🤖 AI Summary
Newton–Raphson (NR) power flow computation often suffers from divergence or slow convergence under poor initial voltage estimates or in systems with high renewable energy penetration. To address this, this paper proposes a quantum-enhanced reinforcement learning (RL) method for optimal initialization of voltage magnitudes and angles. Specifically, the voltage initialization problem is formulated as an unconstrained binary quadratic optimization task, and a system-specific Hamiltonian model is constructed. By integrating RL with quantum/digital annealers (Ising machines), the approach efficiently explores large-scale action spaces to identify optimal voltage adjustment policies. The proposed method significantly improves the convergence reliability and speed of the NR method, substantially reducing the number of iterations required.

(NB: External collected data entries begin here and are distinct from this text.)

-- ==== Sys2Proof/Tests/Slice0.lean ====
section
/-! SUPPORT. Tests: words written out from the spec's encoding, ill-formed terms, one-step vectors of 95_test_vectors.md, and for every
statement with hypotheses a state and operands that meet them. -/

namespace Sys2Proof.Tests

open Sys2Proof Sys2Proof.Machine

/-- The next state of an answer. -/
def got (a : Answer) : Option State :=
  match a with
  | .next t => some t
  | _ => none

/-- The last result returned. -/
def last (a : Answer) : Option Result := (got a).bind (·.port.results.getLast?)

/-! ### Decoding: one word per command, from R140, R146 and R147 -/

theorem test_decode_reset : decode .fp 0x01000000#32 0xDEADBEEF#32 = .ok (.reset 0xDEADBEEF#32) := by decide
theorem test_decode_init : decode .fp 0x02000000#32 0x00000000#32 = .ok (.init 0x00000000#32) := by decide
theorem test_decode_render : decode .fp 0x03000000#32 0x0000000C#32 = .ok (.render 0x0000000C#32) := by decide
theorem test_decode_tickdone : decode .fp 0x04000000#32 0x00000001#32 = .ok (.tickdone 0x00000001#32) := by decide
theorem test_decode_drain : decode .fp 0x05000000#32 0x0000000C#32 = .ok (.drain 0x0000000C#32) := by decide
theorem test_decode_setsink : decode .fp 0x06000000#32 0x00000040#32 = .ok (.setsink 0x00000040#32) := by decide
theorem test_decode_store : decode .fp 0x07000000#32 0x00000002#32 = .ok (.store 0x00000002#32) := by decide
theorem test_decode_settempo : decode .fp 0x08000000#32 0x00000096#32 = .ok (.settempo 0x00000096#32) := by decide
theorem test_decode_setspeed : decode .fp 0x09000000#32 0x00000003#32 = .ok (.setspeed 0x00000003#32) := by decide
theorem test_decode_setloop : decode .fp 0x0A000000#32 0x00000001#32 = .ok (.setloop 0x00000001#32) := by decide
theorem test_decode_setled : decode .fp 0x0B000000#32 0x00000002#32 = .ok (.setled 0x00000002#32) := by decide
theorem test_decode_status : decode .fp 0x0C000000#32 0x00000000#32 = .ok (.status 0x00000000#32) := by decide
theorem test_decode_read : decode .fp 0x0D000000#32 0x0000000A#32 = .ok (.read 0x0000000A#32) := by decide
theorem test_decode_fpEnable : decode .fp 0x10010000#32 0x3F000000#32 = .ok (.fpEnable 0x01#8 0x3F000000#32) := by decide
theorem test_decode_fpPeriod : decode .fp 0x11260000#32 0x3F000001#32 = .ok (.fpPeriod 0x26#8 0x3F000001#32) := by decide
theorem test_decode_fpVolume : decode .fp 0x124B0000#32 0x3F000002#32 = .ok (.fpVolume 0x4B#8 0x3F000002#32) := by decide
theorem test_decode_fpPointer : decode .fp 0x13700000#32 0x3F000003#32 = .ok (.fpPointer 0x70#8 0x3F000003#32) := by decide
theorem test_decode_fpLength : decode .fp 0x14950000#32 0x3F000004#32 = .ok (.fpLength 0x95#8 0x3F000004#32) := by decide
theorem test_decode_fpLoopPointer : decode .fp 0x15BA0000#32 0x3F000005#32 = .ok (.fpLoopPointer 0xBA#8 0x3F000005#32) := by decide
theorem test_decode_fpLoopLength : decode .fp 0x16DF0000#32 0x3F000006#32 = .ok (.fpLoopLength 0xDF#8 0x3F000006#32) := by decide
theorem test_decode_fpMute : decode .fp 0x17040000#32 0x3F000007#32 = .ok (.fpMute 0x04#8 0x3F000007#32) := by decide
theorem test_decode_fpPanning : decode .fp 0x18290000#32 0x3F000008#32 = .ok (.fpPanning 0x29#8 0x3F000008#32) := by decide
theorem test_decode_vrEnable : decode .vr 0x20010000#32 0x3F000000#32 = .ok (.vrEnable 0x01#8 0x3F000000#32) := by decide
theorem test_decode_vrSpeed : decode .vr 0x21260000#32 0x3F000001#32 = .ok (.vrSpeed 0x26#8 0x3F000001#32) := by decide
theorem test_decode_vrDirection : decode .vr 0x224B0000#32 0x3F000002#32 = .ok (.vrDirection 0x4B#8 0x3F000002#32) := by decide
theorem test_decode_vrFraction : decode .vr 0x23700000#32 0x3F000003#32 = .ok (.vrFraction 0x70#8 0x3F000003#32) := by decide
theorem test_decode_vrVolume : decode .vr 0x24950000#32 0x3F000004#32 = .ok (.vrVolume 0x95#8 0x3F000004#32) := by decide
theorem test_decode_vrPanning : decode .vr 0x25BA0000#32 0x3F000005#32 = .ok (.vrPanning 0xBA#8 0x3F000005#32) := by decide
theorem test_decode_vrPointer : decode .vr 0x26DF0000#32 0x3F000006#32 = .ok (.vrPointer 0xDF#8 0x3F000006#32) := by decide
theorem test_decode_vrLength : decode .vr 0x27040000#32 0x3F000007#32 = .ok (.vrLength 0x04#8 0x3F000007#32) := by decide
theorem test_decode_vrLoopStart : decode .vr 0x28290000#32 0x3F000008#32 = .ok (.vrLoopStart 0x29#8 0x3F000008#32) := by decide
theorem test_decode_vrLoopLength : decode .vr 0x294E0000#32 0x3F000009#32 = .ok (.vrLoopLength 0x4E#8 0x3F000009#32) := by decide
theorem test_decode_vrLoopMode : decode .vr 0x2A730000#32 0x3F00000A#32 = .ok (.vrLoopMode 0x73#8 0x3F00000A#32) := by decide
theorem test_decode_vrMute : decode .vr 0x2B980000#32 0x3F00000B#32 = .ok (.vrMute 0x98#8 0x3F00000B#32) := by decide
theorem test_decode_vrNextBase : decode .vr 0x30010000#32 0x3F000000#32 = .ok (.vrNextBase 0x01#8 0x3F000000#32) := by decide
theorem test_decode_vrNextLength : decode .vr 0x31260000#32 0x3F000001#32 = .ok (.vrNextLength 0x26#8 0x3F000001#32) := by decide
theorem test_decode_vrNextLoopStart : decode .vr 0x324B0000#32 0x3F000002#32 = .ok (.vrNextLoopStart 0x4B#8 0x3F000002#32) := by decide
theorem test_decode_vrNextLoopLength : decode .vr 0x33700000#32 0x3F000003#32 = .ok (.vrNextLoopLength 0x70#8 0x3F000003#32) := by decide
theorem test_decode_vrNextLoopMode : decode .vr 0x34950000#32 0x3F000004#32 = .ok (.vrNextLoopMode 0x95#8 0x3F000004#32) := by decide
theorem test_decode_vrTrigger : decode .vr 0x35BA0000#32 0x3F000005#32 = .ok (.vrTrigger 0xBA#8 0x3F000005#32) := by decide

Moreover, it demonstrates exceptional robustness across diverse extreme operating conditions—including severe load imbalances, high PV/wind integration, and critical contingency scenarios—while maintaining computational tractability for practical power system applications.
📝 Abstract
The Newton-Raphson (NR) method is widely used for solving power flow (PF) equations due to its quadratic convergence. However, its performance deteriorates under poor initialization or extreme operating scenarios, e.g., high levels of renewable energy penetration. Traditional NR initialization strategies often fail to address these challenges, resulting in slow convergence or even divergence. We propose the use of reinforcement learning (RL) to optimize the initialization of NR, and introduce a novel quantum-enhanced RL environment update mechanism to mitigate the significant computational cost of evaluating power system states over a combinatorially large action space at each RL timestep by formulating the voltage adjustment task as a quadratic unconstrained binary optimization problem. Specifically, quantum/digital annealers are integrated into the RL environment update to evaluate state transitions using a problem Hamiltonian designed for PF. Results demonstrate significant improvements in convergence speed, a reduction in NR iteration counts, and enhanced robustness under different operating conditions.